── ENTRIES SHOWN
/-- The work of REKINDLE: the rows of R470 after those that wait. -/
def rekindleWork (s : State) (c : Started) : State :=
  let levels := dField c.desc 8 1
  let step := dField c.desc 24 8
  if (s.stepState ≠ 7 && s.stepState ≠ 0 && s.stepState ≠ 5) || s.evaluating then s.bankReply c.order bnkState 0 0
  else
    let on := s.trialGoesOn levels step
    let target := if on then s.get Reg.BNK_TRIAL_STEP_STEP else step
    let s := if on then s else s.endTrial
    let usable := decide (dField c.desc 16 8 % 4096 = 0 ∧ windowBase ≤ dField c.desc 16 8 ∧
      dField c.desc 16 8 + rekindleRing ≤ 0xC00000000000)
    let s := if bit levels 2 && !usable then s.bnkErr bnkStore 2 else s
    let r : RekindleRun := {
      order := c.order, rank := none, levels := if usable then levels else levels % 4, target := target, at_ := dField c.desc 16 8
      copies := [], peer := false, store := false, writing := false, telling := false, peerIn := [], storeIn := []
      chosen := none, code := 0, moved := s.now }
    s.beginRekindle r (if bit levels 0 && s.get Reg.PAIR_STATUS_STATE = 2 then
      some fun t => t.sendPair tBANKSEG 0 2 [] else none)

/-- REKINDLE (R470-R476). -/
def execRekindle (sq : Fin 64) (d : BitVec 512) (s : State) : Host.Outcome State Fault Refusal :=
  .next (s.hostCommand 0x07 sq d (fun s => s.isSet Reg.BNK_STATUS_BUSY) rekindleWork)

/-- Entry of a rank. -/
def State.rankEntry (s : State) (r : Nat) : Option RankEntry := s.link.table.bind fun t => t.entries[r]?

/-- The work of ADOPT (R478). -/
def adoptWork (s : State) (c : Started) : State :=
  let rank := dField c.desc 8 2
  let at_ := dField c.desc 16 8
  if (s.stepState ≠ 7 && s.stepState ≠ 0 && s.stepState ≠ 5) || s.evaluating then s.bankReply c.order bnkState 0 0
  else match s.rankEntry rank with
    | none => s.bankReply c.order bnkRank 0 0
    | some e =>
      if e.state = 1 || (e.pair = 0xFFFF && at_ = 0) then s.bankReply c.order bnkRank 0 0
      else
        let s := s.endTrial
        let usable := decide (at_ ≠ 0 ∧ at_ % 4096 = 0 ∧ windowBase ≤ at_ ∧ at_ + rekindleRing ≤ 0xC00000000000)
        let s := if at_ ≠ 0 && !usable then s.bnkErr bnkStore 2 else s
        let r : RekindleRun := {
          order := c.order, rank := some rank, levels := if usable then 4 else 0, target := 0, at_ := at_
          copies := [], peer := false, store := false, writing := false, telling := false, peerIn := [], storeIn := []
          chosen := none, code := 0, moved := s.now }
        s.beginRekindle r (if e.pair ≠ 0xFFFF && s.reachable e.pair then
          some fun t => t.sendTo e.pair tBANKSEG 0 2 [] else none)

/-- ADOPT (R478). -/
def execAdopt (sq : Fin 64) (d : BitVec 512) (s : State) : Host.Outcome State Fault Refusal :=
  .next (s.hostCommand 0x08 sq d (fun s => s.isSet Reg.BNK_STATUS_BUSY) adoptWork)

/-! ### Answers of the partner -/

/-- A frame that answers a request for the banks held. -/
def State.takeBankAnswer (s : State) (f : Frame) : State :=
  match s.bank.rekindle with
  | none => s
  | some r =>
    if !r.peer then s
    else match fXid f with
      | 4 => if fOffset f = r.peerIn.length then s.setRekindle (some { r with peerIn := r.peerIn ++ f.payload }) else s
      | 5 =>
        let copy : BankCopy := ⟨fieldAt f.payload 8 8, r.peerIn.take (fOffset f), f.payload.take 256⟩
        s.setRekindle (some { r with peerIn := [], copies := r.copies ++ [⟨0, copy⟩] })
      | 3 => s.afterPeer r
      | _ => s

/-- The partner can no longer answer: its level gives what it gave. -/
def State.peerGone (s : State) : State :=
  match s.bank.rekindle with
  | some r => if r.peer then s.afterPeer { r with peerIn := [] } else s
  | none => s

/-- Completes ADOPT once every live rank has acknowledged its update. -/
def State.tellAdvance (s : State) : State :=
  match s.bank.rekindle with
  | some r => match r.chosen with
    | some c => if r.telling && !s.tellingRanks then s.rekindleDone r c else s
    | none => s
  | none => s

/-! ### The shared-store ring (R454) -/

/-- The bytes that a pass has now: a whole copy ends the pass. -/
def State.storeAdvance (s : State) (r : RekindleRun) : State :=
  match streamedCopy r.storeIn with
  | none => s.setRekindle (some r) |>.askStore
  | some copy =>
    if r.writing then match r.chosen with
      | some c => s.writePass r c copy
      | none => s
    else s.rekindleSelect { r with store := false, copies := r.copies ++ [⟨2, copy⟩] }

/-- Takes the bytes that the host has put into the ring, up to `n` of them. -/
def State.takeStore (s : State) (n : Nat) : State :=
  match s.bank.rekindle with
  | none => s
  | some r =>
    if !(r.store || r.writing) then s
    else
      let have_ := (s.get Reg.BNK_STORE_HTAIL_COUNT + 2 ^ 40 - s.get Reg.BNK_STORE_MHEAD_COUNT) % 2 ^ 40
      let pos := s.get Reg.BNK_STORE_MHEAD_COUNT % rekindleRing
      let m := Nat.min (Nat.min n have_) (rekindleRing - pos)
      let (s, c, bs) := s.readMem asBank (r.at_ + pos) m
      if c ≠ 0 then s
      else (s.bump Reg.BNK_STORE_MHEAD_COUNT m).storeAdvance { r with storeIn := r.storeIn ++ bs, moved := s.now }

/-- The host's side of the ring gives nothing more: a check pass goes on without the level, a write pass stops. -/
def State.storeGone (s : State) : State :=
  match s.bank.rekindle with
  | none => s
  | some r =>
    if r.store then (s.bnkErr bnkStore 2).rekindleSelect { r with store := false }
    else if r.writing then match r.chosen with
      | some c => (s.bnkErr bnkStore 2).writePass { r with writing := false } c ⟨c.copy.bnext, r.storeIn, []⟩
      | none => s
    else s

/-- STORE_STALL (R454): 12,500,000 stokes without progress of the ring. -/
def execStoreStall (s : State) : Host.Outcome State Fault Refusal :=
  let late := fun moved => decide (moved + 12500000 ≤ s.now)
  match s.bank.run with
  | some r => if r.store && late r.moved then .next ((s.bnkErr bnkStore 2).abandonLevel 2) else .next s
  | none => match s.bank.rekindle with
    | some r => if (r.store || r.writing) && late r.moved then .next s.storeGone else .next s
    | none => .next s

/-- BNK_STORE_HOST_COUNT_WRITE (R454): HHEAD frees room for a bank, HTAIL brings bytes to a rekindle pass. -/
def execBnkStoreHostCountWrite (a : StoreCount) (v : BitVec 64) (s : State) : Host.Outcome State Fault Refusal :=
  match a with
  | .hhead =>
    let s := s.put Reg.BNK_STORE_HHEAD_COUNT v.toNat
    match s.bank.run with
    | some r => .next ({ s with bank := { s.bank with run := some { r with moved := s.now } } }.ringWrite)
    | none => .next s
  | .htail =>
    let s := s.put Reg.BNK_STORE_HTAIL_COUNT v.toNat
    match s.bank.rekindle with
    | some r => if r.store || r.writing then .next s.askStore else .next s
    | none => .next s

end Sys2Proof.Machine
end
────
── ENTRIES SHOWN
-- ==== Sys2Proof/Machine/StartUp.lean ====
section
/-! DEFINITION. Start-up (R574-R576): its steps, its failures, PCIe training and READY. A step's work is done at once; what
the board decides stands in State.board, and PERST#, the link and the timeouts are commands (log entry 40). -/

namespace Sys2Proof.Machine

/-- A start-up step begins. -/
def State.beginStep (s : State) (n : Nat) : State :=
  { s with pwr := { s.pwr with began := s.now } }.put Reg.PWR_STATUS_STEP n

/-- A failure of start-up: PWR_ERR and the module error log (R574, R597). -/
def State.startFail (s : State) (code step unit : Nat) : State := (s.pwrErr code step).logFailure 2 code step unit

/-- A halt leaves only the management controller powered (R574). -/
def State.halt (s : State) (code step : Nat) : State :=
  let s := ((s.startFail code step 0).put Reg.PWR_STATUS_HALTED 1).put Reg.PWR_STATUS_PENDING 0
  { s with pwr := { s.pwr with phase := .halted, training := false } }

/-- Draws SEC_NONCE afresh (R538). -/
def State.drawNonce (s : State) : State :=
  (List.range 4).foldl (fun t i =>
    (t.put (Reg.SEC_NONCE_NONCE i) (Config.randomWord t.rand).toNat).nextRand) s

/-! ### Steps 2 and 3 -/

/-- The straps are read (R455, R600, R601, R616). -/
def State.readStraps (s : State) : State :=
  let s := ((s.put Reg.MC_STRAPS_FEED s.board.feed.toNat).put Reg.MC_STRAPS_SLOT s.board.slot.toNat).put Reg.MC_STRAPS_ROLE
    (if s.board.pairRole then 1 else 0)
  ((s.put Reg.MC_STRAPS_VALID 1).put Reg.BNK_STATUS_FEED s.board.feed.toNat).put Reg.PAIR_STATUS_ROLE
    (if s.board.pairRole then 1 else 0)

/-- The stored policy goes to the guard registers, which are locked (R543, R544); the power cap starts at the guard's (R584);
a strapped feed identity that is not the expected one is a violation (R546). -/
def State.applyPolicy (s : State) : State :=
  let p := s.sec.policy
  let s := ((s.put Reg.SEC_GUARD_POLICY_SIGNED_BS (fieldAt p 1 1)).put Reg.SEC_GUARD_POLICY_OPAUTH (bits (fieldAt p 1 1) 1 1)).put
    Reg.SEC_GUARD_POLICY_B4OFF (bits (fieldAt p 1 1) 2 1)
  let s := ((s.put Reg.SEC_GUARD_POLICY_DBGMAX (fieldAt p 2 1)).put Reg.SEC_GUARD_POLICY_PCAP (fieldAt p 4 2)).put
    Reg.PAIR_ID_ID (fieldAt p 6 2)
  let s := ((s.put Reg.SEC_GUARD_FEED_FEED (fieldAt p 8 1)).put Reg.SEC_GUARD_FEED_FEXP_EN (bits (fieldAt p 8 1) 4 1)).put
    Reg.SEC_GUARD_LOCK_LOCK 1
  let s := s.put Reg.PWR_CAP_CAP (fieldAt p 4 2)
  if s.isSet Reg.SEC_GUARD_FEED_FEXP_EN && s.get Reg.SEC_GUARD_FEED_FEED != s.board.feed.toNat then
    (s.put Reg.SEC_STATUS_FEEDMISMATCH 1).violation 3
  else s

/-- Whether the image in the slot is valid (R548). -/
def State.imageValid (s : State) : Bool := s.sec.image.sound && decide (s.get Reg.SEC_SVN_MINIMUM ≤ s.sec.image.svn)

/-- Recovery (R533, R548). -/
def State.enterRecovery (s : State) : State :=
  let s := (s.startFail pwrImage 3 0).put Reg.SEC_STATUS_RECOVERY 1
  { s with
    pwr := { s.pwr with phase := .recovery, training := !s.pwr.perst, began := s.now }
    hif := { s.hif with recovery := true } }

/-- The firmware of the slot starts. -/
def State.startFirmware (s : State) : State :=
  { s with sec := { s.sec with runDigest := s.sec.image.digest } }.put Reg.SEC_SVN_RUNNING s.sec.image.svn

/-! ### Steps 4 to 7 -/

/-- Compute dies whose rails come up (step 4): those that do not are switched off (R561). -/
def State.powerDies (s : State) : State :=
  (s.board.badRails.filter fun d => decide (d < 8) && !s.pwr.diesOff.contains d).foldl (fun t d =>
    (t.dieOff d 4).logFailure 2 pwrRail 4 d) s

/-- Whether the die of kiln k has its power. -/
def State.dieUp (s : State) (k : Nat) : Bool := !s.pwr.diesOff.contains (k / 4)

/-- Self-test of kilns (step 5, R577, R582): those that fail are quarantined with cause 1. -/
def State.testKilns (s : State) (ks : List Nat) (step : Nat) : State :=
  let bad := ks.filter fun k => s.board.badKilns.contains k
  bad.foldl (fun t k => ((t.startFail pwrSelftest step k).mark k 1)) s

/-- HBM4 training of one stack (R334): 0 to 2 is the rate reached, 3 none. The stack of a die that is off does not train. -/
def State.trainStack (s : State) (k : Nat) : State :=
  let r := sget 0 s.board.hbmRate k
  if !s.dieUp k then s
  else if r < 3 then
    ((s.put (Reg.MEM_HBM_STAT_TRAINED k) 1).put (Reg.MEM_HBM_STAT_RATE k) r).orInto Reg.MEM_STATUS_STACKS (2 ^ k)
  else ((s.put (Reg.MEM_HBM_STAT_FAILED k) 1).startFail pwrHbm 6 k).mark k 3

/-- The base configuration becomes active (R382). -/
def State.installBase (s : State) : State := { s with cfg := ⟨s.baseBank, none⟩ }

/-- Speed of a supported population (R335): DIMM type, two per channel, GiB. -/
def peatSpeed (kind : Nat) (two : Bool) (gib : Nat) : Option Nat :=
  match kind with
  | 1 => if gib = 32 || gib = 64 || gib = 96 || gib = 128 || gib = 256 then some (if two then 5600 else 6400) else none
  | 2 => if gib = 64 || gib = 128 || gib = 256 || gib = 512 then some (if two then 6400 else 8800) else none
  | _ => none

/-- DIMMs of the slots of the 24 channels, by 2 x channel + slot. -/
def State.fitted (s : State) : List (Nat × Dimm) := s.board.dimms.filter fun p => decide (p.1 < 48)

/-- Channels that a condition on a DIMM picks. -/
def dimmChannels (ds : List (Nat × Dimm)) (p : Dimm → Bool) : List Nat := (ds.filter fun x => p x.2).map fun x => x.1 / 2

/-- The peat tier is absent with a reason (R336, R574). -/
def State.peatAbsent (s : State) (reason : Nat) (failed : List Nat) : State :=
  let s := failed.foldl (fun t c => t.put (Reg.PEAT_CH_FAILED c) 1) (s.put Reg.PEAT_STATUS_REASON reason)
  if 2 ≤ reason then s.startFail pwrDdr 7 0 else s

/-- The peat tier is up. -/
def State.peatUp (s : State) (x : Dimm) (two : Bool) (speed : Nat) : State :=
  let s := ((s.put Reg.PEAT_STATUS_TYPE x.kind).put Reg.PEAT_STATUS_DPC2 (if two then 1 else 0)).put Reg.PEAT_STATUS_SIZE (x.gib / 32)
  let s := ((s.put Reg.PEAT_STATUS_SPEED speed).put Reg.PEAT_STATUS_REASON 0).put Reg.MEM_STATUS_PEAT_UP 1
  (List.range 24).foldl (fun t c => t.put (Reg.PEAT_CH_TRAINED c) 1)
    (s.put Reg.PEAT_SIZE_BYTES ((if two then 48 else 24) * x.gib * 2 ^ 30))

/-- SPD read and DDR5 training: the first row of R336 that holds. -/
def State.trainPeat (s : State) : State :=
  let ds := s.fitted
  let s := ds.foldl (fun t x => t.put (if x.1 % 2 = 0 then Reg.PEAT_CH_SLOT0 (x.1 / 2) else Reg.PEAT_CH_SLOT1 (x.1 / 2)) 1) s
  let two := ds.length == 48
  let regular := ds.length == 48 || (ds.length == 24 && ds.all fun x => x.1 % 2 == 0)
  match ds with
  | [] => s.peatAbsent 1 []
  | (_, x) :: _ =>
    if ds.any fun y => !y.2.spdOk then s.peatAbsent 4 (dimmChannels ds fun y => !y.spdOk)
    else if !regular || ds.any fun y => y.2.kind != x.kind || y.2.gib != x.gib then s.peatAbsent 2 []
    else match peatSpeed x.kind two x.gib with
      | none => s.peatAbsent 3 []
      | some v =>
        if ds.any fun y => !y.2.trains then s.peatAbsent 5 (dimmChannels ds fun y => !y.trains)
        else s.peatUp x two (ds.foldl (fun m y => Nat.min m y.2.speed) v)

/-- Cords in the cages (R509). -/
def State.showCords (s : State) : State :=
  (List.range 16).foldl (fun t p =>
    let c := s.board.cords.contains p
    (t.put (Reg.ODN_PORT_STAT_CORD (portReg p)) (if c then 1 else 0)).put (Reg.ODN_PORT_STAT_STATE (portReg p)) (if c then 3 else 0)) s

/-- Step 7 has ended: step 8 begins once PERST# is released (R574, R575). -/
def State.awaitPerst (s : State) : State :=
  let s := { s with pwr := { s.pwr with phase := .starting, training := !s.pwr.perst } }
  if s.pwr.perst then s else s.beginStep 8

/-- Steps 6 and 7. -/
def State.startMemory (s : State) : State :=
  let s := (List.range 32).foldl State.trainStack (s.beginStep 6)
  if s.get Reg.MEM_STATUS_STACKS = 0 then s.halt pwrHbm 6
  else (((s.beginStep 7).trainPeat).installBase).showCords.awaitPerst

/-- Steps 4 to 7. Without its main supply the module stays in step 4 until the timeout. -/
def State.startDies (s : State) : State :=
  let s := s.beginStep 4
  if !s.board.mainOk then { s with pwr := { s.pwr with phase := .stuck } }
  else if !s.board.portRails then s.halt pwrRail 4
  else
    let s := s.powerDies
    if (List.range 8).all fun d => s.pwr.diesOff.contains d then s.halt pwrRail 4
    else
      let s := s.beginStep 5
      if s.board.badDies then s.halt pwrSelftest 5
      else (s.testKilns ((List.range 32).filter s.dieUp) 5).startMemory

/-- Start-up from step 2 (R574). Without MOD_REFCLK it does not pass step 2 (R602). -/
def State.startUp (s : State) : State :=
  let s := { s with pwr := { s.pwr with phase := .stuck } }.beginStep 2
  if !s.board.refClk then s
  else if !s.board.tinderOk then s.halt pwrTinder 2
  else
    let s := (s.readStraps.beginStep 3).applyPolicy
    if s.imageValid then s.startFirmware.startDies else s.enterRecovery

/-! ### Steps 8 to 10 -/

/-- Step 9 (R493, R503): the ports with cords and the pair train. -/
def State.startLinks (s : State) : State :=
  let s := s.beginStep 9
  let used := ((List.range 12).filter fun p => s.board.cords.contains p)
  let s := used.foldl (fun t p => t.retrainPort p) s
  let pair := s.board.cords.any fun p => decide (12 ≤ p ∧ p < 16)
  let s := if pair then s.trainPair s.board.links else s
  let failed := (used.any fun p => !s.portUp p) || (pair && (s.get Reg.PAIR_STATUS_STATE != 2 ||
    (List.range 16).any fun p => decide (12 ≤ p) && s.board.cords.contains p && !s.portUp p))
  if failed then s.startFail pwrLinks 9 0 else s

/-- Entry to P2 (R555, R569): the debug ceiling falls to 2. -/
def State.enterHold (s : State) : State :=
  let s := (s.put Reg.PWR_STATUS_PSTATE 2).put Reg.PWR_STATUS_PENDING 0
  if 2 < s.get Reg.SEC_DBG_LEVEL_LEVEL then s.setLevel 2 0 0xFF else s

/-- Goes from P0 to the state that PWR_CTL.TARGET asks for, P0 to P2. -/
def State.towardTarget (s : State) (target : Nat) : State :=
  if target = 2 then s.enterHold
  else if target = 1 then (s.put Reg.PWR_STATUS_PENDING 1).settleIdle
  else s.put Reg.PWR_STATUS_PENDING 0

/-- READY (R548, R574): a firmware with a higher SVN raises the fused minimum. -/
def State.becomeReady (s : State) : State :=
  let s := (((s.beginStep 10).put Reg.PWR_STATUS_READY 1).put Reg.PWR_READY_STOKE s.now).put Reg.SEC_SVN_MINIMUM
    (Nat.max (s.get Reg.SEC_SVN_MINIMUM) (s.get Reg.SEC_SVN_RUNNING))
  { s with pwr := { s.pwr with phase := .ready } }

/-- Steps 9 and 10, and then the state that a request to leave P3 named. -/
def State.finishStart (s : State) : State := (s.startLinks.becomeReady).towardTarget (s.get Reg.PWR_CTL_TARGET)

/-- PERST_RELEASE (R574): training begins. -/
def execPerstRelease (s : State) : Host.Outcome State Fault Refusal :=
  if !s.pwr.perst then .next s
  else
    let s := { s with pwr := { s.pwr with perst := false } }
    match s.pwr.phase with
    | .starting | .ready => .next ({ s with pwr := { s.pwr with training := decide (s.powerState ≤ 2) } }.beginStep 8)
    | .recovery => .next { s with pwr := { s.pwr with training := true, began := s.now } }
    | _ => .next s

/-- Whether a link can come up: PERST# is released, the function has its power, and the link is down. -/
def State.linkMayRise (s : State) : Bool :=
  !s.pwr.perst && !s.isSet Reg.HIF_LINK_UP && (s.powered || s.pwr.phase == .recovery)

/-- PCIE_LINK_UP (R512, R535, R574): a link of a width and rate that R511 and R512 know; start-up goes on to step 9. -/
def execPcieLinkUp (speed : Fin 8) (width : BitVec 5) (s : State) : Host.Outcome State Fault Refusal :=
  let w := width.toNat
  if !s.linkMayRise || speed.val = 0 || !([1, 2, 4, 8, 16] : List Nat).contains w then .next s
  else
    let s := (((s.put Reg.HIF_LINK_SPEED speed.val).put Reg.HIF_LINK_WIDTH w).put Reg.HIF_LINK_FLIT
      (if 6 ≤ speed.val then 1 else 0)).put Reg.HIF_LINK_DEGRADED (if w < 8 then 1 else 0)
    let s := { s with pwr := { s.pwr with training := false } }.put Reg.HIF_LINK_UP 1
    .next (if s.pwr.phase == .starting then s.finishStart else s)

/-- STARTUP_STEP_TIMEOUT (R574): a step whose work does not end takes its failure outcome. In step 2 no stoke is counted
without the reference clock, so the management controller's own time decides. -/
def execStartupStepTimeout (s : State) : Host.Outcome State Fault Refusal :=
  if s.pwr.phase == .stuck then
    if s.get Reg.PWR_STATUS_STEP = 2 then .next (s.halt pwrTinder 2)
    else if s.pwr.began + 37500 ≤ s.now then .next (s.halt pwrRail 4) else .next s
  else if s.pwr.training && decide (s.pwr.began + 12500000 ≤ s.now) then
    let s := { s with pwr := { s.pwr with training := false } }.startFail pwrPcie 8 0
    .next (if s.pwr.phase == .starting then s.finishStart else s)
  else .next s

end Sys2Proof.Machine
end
────
── ENTRIES SHOWN
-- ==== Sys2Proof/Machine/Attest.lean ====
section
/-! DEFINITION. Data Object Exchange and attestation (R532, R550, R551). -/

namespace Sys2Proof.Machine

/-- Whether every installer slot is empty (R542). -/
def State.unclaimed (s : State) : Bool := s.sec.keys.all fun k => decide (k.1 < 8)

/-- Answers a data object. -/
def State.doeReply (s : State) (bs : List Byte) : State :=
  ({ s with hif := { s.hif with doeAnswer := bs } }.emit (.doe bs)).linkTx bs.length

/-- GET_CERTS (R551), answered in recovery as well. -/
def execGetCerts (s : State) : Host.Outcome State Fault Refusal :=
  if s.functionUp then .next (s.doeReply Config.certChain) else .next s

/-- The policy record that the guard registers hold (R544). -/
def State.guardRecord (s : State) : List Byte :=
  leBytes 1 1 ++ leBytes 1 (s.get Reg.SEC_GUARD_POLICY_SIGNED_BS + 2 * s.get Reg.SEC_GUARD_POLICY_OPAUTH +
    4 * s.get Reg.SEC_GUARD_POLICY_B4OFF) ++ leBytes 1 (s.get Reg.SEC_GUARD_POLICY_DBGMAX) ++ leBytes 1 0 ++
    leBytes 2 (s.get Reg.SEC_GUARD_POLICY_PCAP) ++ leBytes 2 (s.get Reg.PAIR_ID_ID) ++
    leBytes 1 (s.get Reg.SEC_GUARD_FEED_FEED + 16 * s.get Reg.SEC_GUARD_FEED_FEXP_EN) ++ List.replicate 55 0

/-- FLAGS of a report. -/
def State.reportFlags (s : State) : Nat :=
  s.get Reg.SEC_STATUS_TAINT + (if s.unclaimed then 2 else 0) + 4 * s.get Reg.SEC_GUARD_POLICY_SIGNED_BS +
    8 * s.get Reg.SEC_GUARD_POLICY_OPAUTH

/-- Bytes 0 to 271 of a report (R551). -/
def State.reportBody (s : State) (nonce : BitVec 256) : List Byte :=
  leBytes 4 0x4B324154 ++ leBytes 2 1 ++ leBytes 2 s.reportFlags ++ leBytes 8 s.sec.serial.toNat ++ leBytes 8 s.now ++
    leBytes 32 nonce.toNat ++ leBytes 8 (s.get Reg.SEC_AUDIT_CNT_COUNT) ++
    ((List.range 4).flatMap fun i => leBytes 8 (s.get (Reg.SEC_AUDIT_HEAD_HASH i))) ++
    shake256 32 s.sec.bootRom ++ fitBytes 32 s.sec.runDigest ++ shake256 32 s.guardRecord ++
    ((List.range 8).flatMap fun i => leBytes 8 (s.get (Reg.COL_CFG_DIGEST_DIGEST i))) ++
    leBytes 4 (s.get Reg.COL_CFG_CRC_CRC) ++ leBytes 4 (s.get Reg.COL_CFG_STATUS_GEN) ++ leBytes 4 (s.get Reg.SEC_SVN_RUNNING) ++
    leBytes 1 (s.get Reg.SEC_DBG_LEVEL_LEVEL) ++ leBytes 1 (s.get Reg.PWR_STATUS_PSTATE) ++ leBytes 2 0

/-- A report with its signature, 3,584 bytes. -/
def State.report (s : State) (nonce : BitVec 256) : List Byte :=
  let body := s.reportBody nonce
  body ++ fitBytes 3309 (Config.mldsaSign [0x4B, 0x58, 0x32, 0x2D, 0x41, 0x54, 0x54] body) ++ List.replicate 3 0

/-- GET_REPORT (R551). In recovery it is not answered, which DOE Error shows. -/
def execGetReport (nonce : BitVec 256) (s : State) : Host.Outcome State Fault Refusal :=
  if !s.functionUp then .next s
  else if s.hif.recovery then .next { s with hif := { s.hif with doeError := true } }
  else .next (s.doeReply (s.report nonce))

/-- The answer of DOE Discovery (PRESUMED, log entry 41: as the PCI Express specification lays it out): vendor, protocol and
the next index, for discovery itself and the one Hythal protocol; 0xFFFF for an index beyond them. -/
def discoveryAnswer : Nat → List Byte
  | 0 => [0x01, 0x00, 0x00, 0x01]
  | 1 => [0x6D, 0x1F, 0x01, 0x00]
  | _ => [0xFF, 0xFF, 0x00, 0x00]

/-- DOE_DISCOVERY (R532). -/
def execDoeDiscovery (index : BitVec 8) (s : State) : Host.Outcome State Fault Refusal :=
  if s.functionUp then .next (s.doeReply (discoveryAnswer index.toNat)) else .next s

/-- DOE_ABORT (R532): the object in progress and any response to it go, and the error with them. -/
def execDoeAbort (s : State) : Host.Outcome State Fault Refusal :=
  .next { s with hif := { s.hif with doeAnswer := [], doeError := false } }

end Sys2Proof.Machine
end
────
** TASK REQUIREMENTS **
Output exactly the lines of the material above from the one containing "if s.get Reg.MEM_STATUS_STACKS" up to and including the one containing "falls to 2. -/".

** YOUR SOLUTION **
  if s.get Reg.MEM_STATUS_STACKS = 0 then s.halt pwrHbm 6
  else (((s.beginStep 7).trainPeat).installBase).showCords.awaitPerst

/-- Steps 4 to 7. Without its main supply the module stays in step 4 until the timeout. -/
def State.startDies (s : State) : State :=
  let s := s.beginStep 4
  if !s.board.mainOk then { s with pwr := { s.pwr with phase := .stuck } }
  else if !s.board.portRails then s.halt pwrRail 4
  else
    let s := s.powerDies
    if (List.range 8).all fun d => s.pwr.diesOff.contains d then s.halt pwrRail 4
    else
      let s := s.beginStep 5
      if s.board.badDies then s.halt pwrSelftest 5
      else (s.testKilns ((List.range 32).filter s.dieUp) 5).startMemory

/-- Start-up from step 2 (R574). Without MOD_REFCLK it does not pass step 2 (R602). -/
def State.startUp (s : State) : State :=
  let s := { s with pwr := { s.pwr with phase := .stuck } }.beginStep 2
  if !s.board.refClk then s
  else if !s.board.tinderOk then s.halt pwrTinder 2
  else
    let s := (s.readStraps.beginStep 3).applyPolicy
    if s.imageValid then s.startFirmware.startDies else s.enterRecovery

/-! ### Steps 8 to 10 -/

/-- Step 9 (R493, R503): the ports with cords and the pair train. -/
def State.startLinks (s : State) : State :=
  let s := s.beginStep 9
  let used := ((List.range 12).filter fun p => s.board.cords.contains p)
  let s := used.foldl (fun t p => t.retrainPort p) s
  let pair := s.board.cords.any fun p => decide (12 ≤ p ∧ p < 16)
  let s := if pair then s.trainPair s.board.links else s
  let failed := (used.any fun p => !s.portUp p) || (pair && (s.get Reg.PAIR_STATUS_STATE != 2 ||
    (List.range 16).any fun p => decide (12 ≤ p) && s.board.cords.contains p && !s.portUp p))
  if failed then s.startFail pwrLinks 9 0 else s

/-- Entry to P2 (R555, R569): the debug ceiling falls to 2. -/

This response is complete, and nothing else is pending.